START Records provided

-- ==== Sys2Proof/Machine/Buffer.lean ====
section
/-!
DEFINITION. Sys2Proof/Machine/Buffer.lean: the shared buffer (R195-R230): cells and banks, arrival chains, descriptors,
tokens and their release, accounts, lossless classes and their pause frames (R113), isolation, and the retirement of
commits (R45).
-/
namespace Sys2Proof.Machine

/-! ### Cells and banks (R195-R197, R225, R226) -/

def bankOfCell (c : Nat) : Nat := c / 8192

/-- A bank in service. -/
def State.bankUp (s : State) (k : Nat) : Bool := s.get (O.BUF_BANK_STATE k) == 0

/-- A cell whose bitmap bit is 1 (R195). -/
def State.cellFree (s : State) (c : Nat) : Bool :=
  !(s.buf.used.contains c || s.buf.quar.contains c || s.buf.dropped.contains c)

/-- The lowest free cell of a bank (R196). -/
def State.lowestFree (s : State) (k : Nat) : Option Nat := firstFrom s.cellFree (k * 8192) 8192

/-- The bank a request gets: the first at or after rr that is in service and holds a free cell (R197). -/
def State.nextBank (s : State) : Option Nat :=
  (firstFrom (fun i => let k := (s.buf.rr + i) % 192; s.bankUp k && (s.lowestFree k).isSome) 0 192).map
    fun i => (s.buf.rr + i) % 192

/-- The number of a word of the descriptor store among its arrays. -/
def storeAddr : StoreWord → Nat
  | .descriptor h => h
  | .link c => 2 ^ 21 + c
  | .entry n => 2 ^ 22 + n
  | .extension e => 2 ^ 23 + e
  | .group g => 2 ^ 24 + g
  | .member m => 2 ^ 25 + m

/-- A word of the descriptor store is written: `shown` is the address that names it, 2^32 where none does (R228, R382). -/
def State.storeWritten (s : State) (addr shown : Nat) : State := s.wordWrittenAs 0x642 0x643 (unitId 6 0) addr shown

/-- The link word of a cell is written: when the next cell of its frame is granted, when the frame ends, or when it
points at a copy (R199, R225). -/
def State.linkWritten (s : State) (c : Option Nat) : State :=
  match c with
  | some c => s.storeWritten (2 ^ 21 + c) (2 ^ 32)
  | none => s

/-- Grant one cell (R197), which is written at once: an armed injection may damage it (R382). -/
def State.grantCell (s : State) : Option (Nat × State) :=
  match s.nextBank with
  | none => none
  | some k =>
    match s.lowestFree k with
    | none => none
    | some c =>
      let b := { s.buf with used := insNat c s.buf.used, rr := (k + 1) % 192 }
      some (c, ({ s with buf := b }).wordWritten (0x400 + k) (0x4C0 + k) (unitId 3 k) c)

/-- Grant the cells of a whole frame, linked one to the next, until a number is reached, or none is left. -/
def State.grantCells (s : State) : Nat → List Nat × State
  | 0 => ([], s)
  | n + 1 =>
    match s.grantCell with
    | none => ([], s)
    | some (c, s') => let r := (s'.linkWritten (some c)).grantCells n; (c :: r.1, r.2)

/-- Cells of a bank's free bitmap (R230). -/
def State.bankFree (s : State) (k : Nat) : Nat :=
  8192 - ((s.buf.used ++ s.buf.quar ++ s.buf.dropped).filter (bankOfCell · == k)).length

/-- Free cells in banks in service. -/
def State.cellsFree (s : State) : Nat := sumL (((List.range 192).filter s.bankUp).map s.bankFree)

/-- Cells of banks in service minus quarantined cells (R226). -/
def State.cellsAvailable (s : State) : Nat :=
  let ks := (List.range 192).filter s.bankUp
  ks.length * 8192 - (s.buf.quar.filter fun c => s.bankUp (bankOfCell c)).length

/-- The sum of stored values of an object over its instances, where unlisted ones read 0. -/
def State.sumObj (s : State) (idx sub : Nat) : Nat :=
  sumL ((s.dict.objs.filter fun e => e.1.ref.idx == idx && e.1.ref.sub == sub).map (·.2))

/-- The active carve-out without the spare bank (R220, rule 1). -/
def State.carved (s : State) : Nat :=
  sumL ((List.range 32).map fun t => s.get (O.ARRIVAL_CELLS t)) + s.get O.HOST_ARRIVAL_CELLS + s.sumObj 0x6020 2 +
  sumL ((List.range 8).map fun x => s.get (O.POOL_CAP x)) + s.sumObj 0x6030 1 + s.sumObj 0x6030 2

/-- Lower caps by a deficit, pool 7 first; none goes below zero (R226). -/
def lowerCaps : List Nat → Nat → List Nat
  | [], _ => []
  | c :: r, d => (c - d) :: lowerCaps r (d - c)

/-- Recompute what depends on the available cells: CARVED, CELLS_AVAILABLE, the effective caps; a deficit that lowers
caps further raises BUF_CARVE_DEFICIT (R226). -/
def State.recarve (s : State) : State :=
  let s := (s.set O.CARVED s.carved).set O.CELLS_AVAILABLE s.cellsAvailable
  let d := s.carved - s.cellsAvailable
  let caps := (List.range 8).map fun x => s.get (O.POOL_CAP x)
  let eff := (lowerCaps caps.reverse d).reverse
  let old := (List.range 8).map fun x => s.get (O.POOL_CAP_EFFECTIVE x)
  let s := s.each (List.range 8) fun s x => s.set (O.POOL_CAP_EFFECTIVE x) (eff.getD x 0)
  let further := decide (0 < d) && (!s.buf.deficit || decide (sumL eff < sumL old))
  let s := { s with buf := { s.buf with deficit := decide (0 < d) } }
  if further then s.report 0x644 (unitId 1 0) (detailS (leBytes 4 d)) else s

/-- Quarantine a cell: its bitmap bit stays 0 until its bank is restored (R223). -/
def State.quarantine (s : State) (c : Nat) : State :=
  let k := bankOfCell c
  let s := { s with buf := { s.buf with quar := insNat c s.buf.quar } }
  (s.set (O.BANK_QUARANTINED k) (s.get (O.BANK_QUARANTINED k) + 1)).recarve

/-- Return a cell (R200, R223, R225): a bank out of service drops it; one that the scrubber has found uncorrectable is
quarantined. -/
def State.returnCell (s : State) (c : Nat) : State :=
  let k := bankOfCell c
  let bad := s.buf.doomed.contains c
  let s := { s with buf := { s.buf with used := delNat c s.buf.used, doomed := delNat c s.buf.doomed } }
  if !s.bankUp k then { s with buf := { s.buf with dropped := insNat c s.buf.dropped } }
  else if bad then s.quarantine c
  else s

def State.returnCells (s : State) (cs : List Nat) : State := s.each cs State.returnCell

/-- Cells a frame of `n` bytes takes (R195). -/
def cellsFor (n : Nat) : Nat := (n + 255) / 256

/-! ### Fates counted outside the ledger (R229, R107) -/

/-- The object a frame- or packet-level code is counted in besides the ledger; a port that a commit removed has none
(R101). -/
def State.countFate (s : State) (p : Pkt) (code : Nat) : State :=
  let q := p.inPort
  let at_ := fun r => if s.isPort q then s.count64 r else s
  match code with
  | 0x01 => at_ (O.MAC_COUNTS q 4)
  | 0x02 => at_ (O.MAC_COUNTS q 5)
  | 0x03 => at_ (O.MAC_COUNTS q 6)
  | 0x05 => at_ (O.MAC_COUNTS q 3)
  | 0x0D => at_ (O.PREEMPT_COUNTS q 5)
  | 0x0A => at_ (O.MAC_COUNTS q 7)
  | 0x04 => at_ (O.MAC_COUNTS q 12)
  | 0x0C => at_ (O.FILTER_COUNTS q 5)
  | 0x08 => at_ (O.FILTER_COUNTS q 2)
  | 0x09 => at_ (O.FILTER_COUNTS q 3)
  | 0x0B => at_ (O.FILTER_COUNTS q 4)
  | 0x07 => at_ (O.FILTER_COUNTS q 1)
  | 0x40 => s.count64 (O.ARRIVAL_DISCARDS p.tile)
  | 0x41 | 0x45 | 0x46 | 0x47 | 0x4A => s.count64 (O.BUF_COUNTS 3)
  | _ => s

/-! ### Arrival chains (R20, R201) -/

/-- The cells that count towards a tile's ARRIVAL_USED. -/
def State.arrivalAdd (s : State) (p : Pkt) (n : Nat) : State :=
  match p.src with
  | .port _ => s.set (O.ARRIVAL_USED p.tile) (s.get (O.ARRIVAL_USED p.tile) + n)
  | _ => s
def State.arrivalSub (s : State) (p : Pkt) (n : Nat) : State :=
  match p.src with
  | .port _ => s.set (O.ARRIVAL_USED p.tile) (s.get (O.ARRIVAL_USED p.tile) - n)
  | _ => s

/-- Cells in arrival chains of host-to-packet channels. -/
def State.hostArrival (s : State) : Nat :=
  sumL ((s.buf.pkts.filter fun p => !p.enq && (match p.src with | .host _ => true | _ => false)).map (·.cells.length))

/-- Take a frame out of every place that waits for it before enqueue. -/
def State.forget (s : State) (p : Pkt) : State :=
  let t := s.tile p.tile
  let out := fun l : List Nat => l.filter (· != p.fid)
  let s := s.putTile p.tile { t with dq := out t.dq, reorder := out t.reorder }
  let s := { s with cores := s.cores.filter fun e => e.2.fid != p.fid }
  s.dropPkt p.fid

/-- Count what a packet's parse took; the charge figures are those of packets a program parsed. -/
def State.parseEnd (s : State) (t : Nat) (p : Pkt) (x : CoreX) : State :=
  let s := s.count64 (O.PARSE_COUNTS t 7) x.charged
  let s := s.count64 (O.PARSE_COUNTS t 8) (2 + x.charged + x.stalls + x.qstalls + x.romCyc)
  let s := (s.count64 (O.PARSE_COUNTS t 9) x.stalls).count64 (O.PARSE_COUNTS t 11) x.qstalls
  if p.pale then s
  else
    let s := s.set (O.MAX_CHARGED t) (max (s.get (O.MAX_CHARGED t)) x.charged)
    s.count64 (O.COST_HISTOGRAM t) 1 (min (x.charged / max 1 (s.get (O.COST_BIN t))) 15)

/-- Discard a frame before enqueue (R20): its cells return directly, its record closes without a handle; a parse that it
cuts short is counted (R143). -/
def State.discardArrival (s : State) (p : Pkt) (code : Nat) : State :=
  let s := match s.cores.find? (·.2.fid == p.fid) with
    | some c => s.parseEnd p.tile p c.2
    | none => s
  let s := (s.arrivalSub p p.cells.length).returnCells p.cells
  let s := s.countFate p code
  let s := s.closeRecord p code none
  s.forget p

/-! ### Lossless classes and pause frames (R113, R221) -/

/-- The lossless class of a packet of port `i` in queue number `n` (R221): 0 none, 1 low, 2 high. -/
def State.lossless (s : State) (applied : List Nat) (i n : Nat) : Nat :=
  let fc := s.getP applied (O.FLOW_CTRL i)
  if fc = 1 then 1
  else if fc = 2 then
    if bit (s.getP applied (O.PFC_QUEUES_LO i)) n then 1 else if bit (s.getP applied (O.PFC_QUEUES_HI i)) n then 2 else 0
  else 0

/-- The PFC priority of a class: the lower-numbered or the higher-numbered named one (R111). -/
def State.classPrio (s : State) (i cls : Nat) : Nat :=
  let ps := bitsOf (s.get (O.PFC_PRIORITIES i)) 8
  if cls = 1 then ps.getD 0 0 else ps.getD 1 (ps.getD 0 0)

/-- A pause (opcode 0x0001) or PFC (0x0101) frame (R113). -/
def pauseFrame (mac opcode : Nat) (body : List Byte) : List Byte :=
  let f := padTo 60 (beBytes 6 0x0180C2000001 ++ beBytes 6 mac ++ beBytes 2 0x8808 ++ beBytes 2 opcode ++ body)
  f ++ fcs f

/-- Send the pause or PFC frame of a class with its quanta, while the port transmits (R113). -/
def State.sendPause (s : State) (i cls quanta : Nat) : State :=
  if !(s.port i).up then s
  else
    let mac := s.get (O.PORT_MAC i)
    let s := s.count64 (O.MAC_COUNTS i 10)
    if s.get (O.FLOW_CTRL i) = 1 then
      (s.count64 (O.PAUSE_COUNTS i 2)).emit (.wire i (pauseFrame mac 1 (beBytes 2 quanta)))
    else
      let pr := s.classPrio i cls
      let body := beBytes 2 (2 ^ pr) ++ (List.range 8).flatMap fun k => beBytes 2 (if k = pr then quanta else 0)
      (s.count64 (O.PFC_COUNTS i 4) 1 pr).emit (.wire i (pauseFrame mac 0x0101 body))

/-- The cells a class has in the buffer: ing (R221). -/
def State.ing (s : State) (i cls : Nat) : Nat := s.get (O.CLASS_CELLS i) (cls - 1)

/-- A class of the port as its FLOW_CTRL stands (R111, R221): mode 1 has the low one, mode 2 one for each named priority. -/
def State.classLive (s : State) (i cls : Nat) : Bool :=
  let mode := s.get (O.FLOW_CTRL i)
  (mode == 1 && cls == 1) || (mode == 2 && decide (0 < cls ∧ cls ≤ popcount (s.get (O.PFC_PRIORITIES i)) 8))

/-- A class's XOFF threshold. -/
def State.xoffAt (s : State) (i cls : Nat) : Nat := s.get (if cls = 1 then O.XOFF_LO i else O.XOFF_HI i)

END Records provided

Reproduce word for word the material above, beginning with the line that contains "(R113, R221) -/" and ending with the line that contains "def State.classLive (s".

/-! ### Lossless classes and pause frames (R113, R221) -/

/-- The lossless class of a packet of port `i` in queue number `n` (R221): 0 none, 1 low, 2 high. -/
def State.lossless (s : State) (applied : List Nat) (i n : Nat) : Nat :=
  let fc := s.getP applied (O.FLOW_CTRL i)
  if fc = 1 then 1
  else if fc = 2 then
    if bit (s.getP applied (O.PFC_QUEUES_LO i)) n then 1 else if bit (s.getP applied (O.PFC_QUEUES_HI i)) n then 2 else 0
  else 0

/-- The PFC priority of a class: the lower-numbered or the higher-numbered named one (R111). -/
def State.classPrio (s : State) (i cls : Nat) : Nat :=
  let ps := bitsOf (s.get (O.PFC_PRIORITIES i)) 8
  if cls = 1 then ps.getD 0 0 else ps.getD 1 (ps.getD 0 0)

/-- A pause (opcode 0x0001) or PFC (0x0101) frame (R113). -/
def pauseFrame (mac opcode : Nat) (body : List Byte) : List Byte :=
  let f := padTo 60 (beBytes 6 0x0180C2000001 ++ beBytes 6 mac ++ beBytes 2 0x8808 ++ beBytes 2 opcode ++ body)
  f ++ fcs f

/-- Send the pause or PFC frame of a class with its quanta, while the port transmits (R113). -/
def State.sendPause (s : State) (i cls quanta : Nat) : State :=
  if !(s.port i).up then s
  else
    let mac := s.get (O.PORT_MAC i)
    let s := s.count64 (O.MAC_COUNTS i 10)
    if s.get (O.FLOW_CTRL i) = 1 then
      (s.count64 (O.PAUSE_COUNTS i 2)).emit (.wire i (pauseFrame mac 1 (beBytes 2 quanta)))
    else
      let pr := s.classPrio i cls
      let body := beBytes 2 (2 ^ pr) ++ (List.range 8).flatMap fun k => beBytes 2 (if k = pr then quanta else 0)
      (s.count64 (O.PFC_COUNTS i 4) 1 pr).emit (.wire i (pauseFrame mac 0x0101 body))

/-- The cells a class has in the buffer: ing (R221). -/
def State.ing (s : State) (i cls : Nat) : Nat := s.get (O.CLASS_CELLS i) (cls - 1)

/-- A class of the port as its FLOW_CTRL stands (R111, R221): mode 1 has the low one, mode 2 one for each named priority. -/
def State.classLive (s : State) (i cls : Nat) : Bool :=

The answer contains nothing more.